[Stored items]
theorem execAccum_refused_iff (s : State) : execAccum s = .refused .blockIndex ↔ s.nb.toNat ≤ s.bi.toNat := by
  unfold execAccum
  rw [guarded_eq_refused_iff (by simp), Nat.not_lt]

theorem frameReading_ne_frameClass (base n : Nat) (b : Block) (s : State) :
    frameReading base n b s ≠ .refused .frameClass := by
  rcases frameReading_cases base n b s with ⟨-, he⟩ | ⟨-, -, he⟩ | ⟨-, -, -, he⟩ <;> simp [he]

theorem frameReading_refused_iff (base n : Nat) (b : Block) (s : State) :
    frameReading base n b s = .refused .lengthInBusy ↔ lengthLimit ≤ s.len.toNat := by
  rcases frameReading_cases base n b s with ⟨hl, he⟩ | ⟨hl, -, he⟩ | ⟨hl, -, -, he⟩ <;> simp [he, hl]

theorem frameReading_fault_iff (base n : Nat) (b : Block) (s : State) :
    frameReading base n b s = .fault .messageIndexOutside ↔
      s.len.toNat < lengthLimit ∧ n ≠ 0 ∧ s.len.toNat < base + n := by
  rcases frameReading_cases base n b s with ⟨hl, he⟩ | ⟨-, hi, he⟩ | ⟨hl, hn, hi, he⟩
  · simp [he, hl]
  · simp only [he, reduceCtorEq, false_iff]
    omega
  · simp [he, hl, hn, hi]

/-- Settles O34: the guard of each shared shape of operation, at the bounds of each operation. -/
theorem operationsStopOutsideTheirRange : Obligations.OperationsStopOutsideTheirRange := by
  intro s
  refine ⟨?expand, ?ch, ?par1, ?maj, ?par2, execAccum_refused_iff s, frameReading_refused_iff _ 64 _ s,
    ?outside, ?final, ?fill, ?len⟩
  case expand => exact (execExpand_refused_iff s).trans (by omega)
  case ch => exact (roundStep_refused_iff 0 fCh k0 s).trans (by omega)
  case par1 => exact (roundStep_refused_iff 20 fPar k1 s).trans (by omega)
  case maj => exact (roundStep_refused_iff 40 fMaj k2 s).trans (by omega)
  case par2 => exact (roundStep_refused_iff 60 fPar k3 s).trans (by omega)
  case outside => exact (frameReading_fault_iff _ 64 _ s).trans (by unfold lengthLimit; omega)
  case final => exact guarded_eq_refused_iff (frameReading_ne_frameClass _ _ _ s)
  case fill => exact guarded_eq_refused_iff (frameReading_ne_frameClass _ _ _ s)
  case len => exact guarded_eq_refused_iff (frameReading_ne_frameClass _ _ _ s)

/-! ## States that are never reached -/

section
variable {s : State} (hr : s.ports.rst = false)
include hr

theorem step_of_unreachable {r : Refusal} (hu : s.unreachable = some r) : step s = .refused r := by
  simp [step, State.fetch, State.operationWord, hr, hu]

theorem step_of_expand_outside (hu : s.unreachable = none) (hp : s.ph = .expand)
    (ht : ¬(16 ≤ s.t.toNat ∧ s.t.toNat < 80)) : step s = .refused .indexT := by
  have hfetch : s.fetch = .ok .expand :=
    fetch_own s hr (by simp [hp, Phase.resting]) hu (by simp [hp]) (by simp [hp]) _ (by rw [hp]; rfl)
  exact (step_of_fetch s _ hfetch).trans ((execExpand_refused_iff s.consume).2 ht)

theorem step_of_round_outside (hu : s.unreachable = none) (hp : s.ph = .round) (ht : 80 ≤ s.t.toNat) :
    step s = .refused .indexT := by
  have hq : quarter s.t.toNat = none := if_neg (by omega)
  simp [step, State.fetch, State.operationWord, hr, hu, hp, Phase.resting, State.controlWord, hq]

end

/-- Settles O45: what the refusal before the operation lets pass is an index that EXPAND refuses or that has no
quarter. -/
theorem unreachableStatesAreRefused : Obligations.UnreachableStatesAreRefused := by
  intro s hr hbad
  cases hu : s.unreachable with
  | some r => exact ⟨r, step_of_unreachable hr hu⟩
  | none =>
    obtain ⟨herr, hlen, hblock, hlive⟩ := (State.unreachable_eq_none_iff s).1 hu
    rcases hbad with ⟨hp, ht⟩ | ⟨hp | hp, ht⟩ | ⟨hp, ht⟩ | ⟨hp, hbi, ht⟩ | ⟨hp, hb⟩ | ⟨hp, hc, hl⟩ | herr'
    · exact ⟨_, step_of_expand_outside hr hu hp (by omega)⟩
    · exact ⟨_, step_of_expand_outside hr hu hp (by omega)⟩
    · exact ⟨_, step_of_round_outside hr hu hp ht⟩
    · have ht' := hlive (by rcases hp with hp | hp | hp | hp <;> simp [State.indexLive, hp])
      omega
    · have hbi' : s.bi ≠ 0#56 := by
        intro h0
        simp [h0] at hbi
      have ht' := hlive (by rcases hp with hp | hp <;> simp [State.indexLive, hp, hbi'])
      omega
    · have hb' := hblock hp
      omega
    · exact absurd hl (Nat.not_le.2 (hlen hp hc))
    · exact absurd herr herr'

/-! ## The padded message -/

/-- The padding fills the last block (rule R71). -/
theorem padded_length (L : Nat) : L + 1 + zeroBytes L + 8 = 64 * blockCount L := by
  unfold zeroBytes blockCount tailLength fullBlocks
  split <;> omega

theorem zeroBytes_le (L : Nat) : zeroBytes L ≤ 63 := by
  unfold zeroBytes
  have htail : tailLength L < 64 := Nat.mod_lt _ (by decide)
  split <;> omega

/-- `PADDED` with the end of its zeros counted in blocks. -/
theorem paddedByte_eq (m : Memory) (L p : Nat) :
    paddedByte m L p =
      if p < L then Memory.read m p
      else if p = L then 0x80#8
      else if p + 8 < 64 * blockCount L then 0x00#8
      else be64byte (bitLength L) (p + 8 - 64 * blockCount L) := by
  have hlen := padded_length L
  have hzero : p < L + 1 + zeroBytes L ↔ p + 8 < 64 * blockCount L := by omega
  have hfield : p - (L + 1 + zeroBytes L) = p + 8 - 64 * blockCount L := by omega
  simp only [paddedByte, hzero, hfield]

/-- A byte of the block that follows the full ones, and the end of the message. -/
theorem fullBlocks_add_cmp (L k : Nat) :
    (64 * fullBlocks L + k < L ↔ k < tailLength L) ∧ (64 * fullBlocks L + k = L ↔ k = tailLength L) := by
  unfold fullBlocks tailLength
  omega

section
variable (m : Memory) (L j k : Nat) (hk : k < 64)
include hk

theorem fullBlock_getElem_eq_paddedByte (hj : j < fullBlocks L) :
    (fullBlock m j)[k] = paddedByte m L (64 * j + k) := by
  have hp : 64 * j + k < L := by unfold fullBlocks at hj; omega
  simp [fullBlock, paddedByte, hp]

Your goal |
The lines to copy are those above that contain the string "hlive".

Written response |
    obtain ⟨herr, hlen, hblock, hlive⟩ := (State.unreachable_eq_none_iff s).1 hu
    · have ht' := hlive (by rcases hp with hp | hp | hp | hp <;> simp [State.indexLive, hp])
      have ht' := hlive (by rcases hp with hp | hp <;> simp [State.indexLive, hp, hbi'])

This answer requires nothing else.